W I T N E S S E T H :
WHEREAS, Capitalized terms used and not defined herein shall have the meanings ascribed to
such terms in the Indenture.
WHEREAS, Section 7.2(3) of the Indenture provides that the Company, when authorized by Board
Resolutions, and the Trustee may, among other things, enter into one or more indentures
supplemental to the Indenture, without the consent of any First Priority Holder, to add a First
Priority Guarantor;
WHEREAS, Section 4.33(c)(iv)(i) of the Indenture provides that any newly created or acquired
Restricted Subsidiary of the Company must join the Indenture as a First Priority Guarantor; and
WHEREAS, the Company and the New First Priority Guarantor shall execute and deliver to the
Trustee this Supplemental Indenture.
NOW, THEREFORE, the parties hereto hereby agree as follows:
1. First Priority Guarantees. The New First Priority Guarantor hereby agrees to
unconditionally assume all the all of the rights and obligations of a First Priority Guarantor
under the Indenture as described therein.
2. Trustee. The Trustee accepts the modification of the Indenture effected by this
Supplemental Indenture, but only upon the terms and conditions set forth in the Indenture. Without
limiting the generality of the foregoing, the Trustee assumes no responsibility for the correctness
of the recitals herein contained, which shall be taken as the statements of the Company. The
Trustee makes no representation and shall have no responsibility as to the validity and sufficiency
of this Supplemental Indenture.
3. Effect on Indenture. As supplemented by this Supplemental Indenture, the Indenture
is hereby ratified and confirmed in all respects.
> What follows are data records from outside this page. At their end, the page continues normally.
-- ==== Sys2Proof/Config.lean ====
section
/-!
DEFINITION. The instance parameters of the Hamming ECC core (spec/00_scope.md, rule R6).

The spec leaves `N_MAX` and `XW` open and says that a model takes them as arguments (decision D2, entry
U10).  They are plain data: a state carries the parameters of its own instance, so every claim about the
machine can speak of every instance at once.  No value of this hardware is left to chance
(spec/93_implementation_defined.md: no entry is treated as "any value"), so there is no free value here.
-/

namespace Sys2Proof

/-- The two parameters of an instance (R6). -/
structure Params where
  /-- `N_MAX`: the largest codeword length, in bits, that the vector ports carry. -/
  N_MAX : Nat
  /-- `XW`: the width in bits of the integer operand and result fields. -/
  XW : Nat
deriving DecidableEq, Repr

/-- The constraints R6 puts on an instance: `N_MAX >= 1`, `XW >= 2`, `2^XW > N_MAX`. -/
abbrev Params.Valid (p : Params) : Prop :=
  1 ≤ p.N_MAX ∧ 2 ≤ p.XW ∧ p.N_MAX < 2 ^ p.XW

/-- The reference configuration `REF31` of R6: `N_MAX = 31`, `XW = 8`. -/
def Params.ref31 : Params := { N_MAX := 31, XW := 8 }

/-- The width of the request word: `3 + 2*XW + N_MAX` bits (R30). -/
def Params.reqBits (p : Params) : Nat := 3 + 2 * p.XW + p.N_MAX

/-- The width of the response word: `2 + XW + N_MAX` bits (R31). -/
def Params.rspBits (p : Params) : Nat := 2 + p.XW + p.N_MAX

end Sys2Proof
end

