-- ==== Sys2Proof/Machine/State.lean ====
section
/-!
DEFINITION. The state of the modelled machine, its faults and refusals, and the state after reset.

The core itself "holds no state between operations" (R10): no register, program counter, flag or memory
(R11 to R13).  What a state holds is therefore the two ports of the core, the request presented on its inputs
and the response on its outputs, and the parameters of the instance (R6): log entries 1 and 2.
-/

namespace Sys2Proof.Machine

/-- Reasons for the machine to stop.  There are none: the core "never traps, throws, panics, hangs or
escalates", and "In a model there is no fault outcome" (R62). -/
inductive Fault where
deriving DecidableEq, Repr

/-- Reasons for an instruction to have no meaning. -/
inductive Refusal where
  /-- Raised by an arm of `exec` whose instruction has no meaning yet; safe, since nothing follows from it.  No
  arm raises it: every instruction has its meaning. -/
  | notModelled (mnemonic : String)
deriving DecidableEq, Repr

/-- One core with what stands on its ports. -/
structure State where
  /-- The parameters of the instance (R6), which no step changes. -/
  inst : Params
  /-- The input port: the request the host presents (R30); never driven by the core (R15). -/
  req : Request
  /-- The output port: the response of the request on the input port (R31, R70). -/
  rsp : Response
deriving DecidableEq, Repr

/-- The state when power comes up.  "The core has no reset" (R70) and the list of reset values is empty (R16):
the parameters are those of the reference configuration REF31 (log entry 2); the inputs the host has not driven
yet are zero (DESIGN CHOICE, log entry 3); the outputs are the response of that request, `PCOUNT 0`, since
"whatever request is present when power comes up gets the response the operation rules give it" (R70; DEDUCED,
log entry 4). -/
def State.reset : State :=
  { inst := Params.ref31
    req := { op := 0#3, a := 0, b := 0, din := 0 }
    rsp := { status := .ok, y := 1, dout := 0 } }

end Sys2Proof.Machine
end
4. Counterparts. This Supplemental Indenture may be executed in counterparts, each of
which when so executed shall be deemed to be an original, but all such counterparts shall together
constitute but one and the same instrument.
5. Governing Law. This Supplemental Indenture shall be governed by and construed in
accordance with the laws of the State of New York.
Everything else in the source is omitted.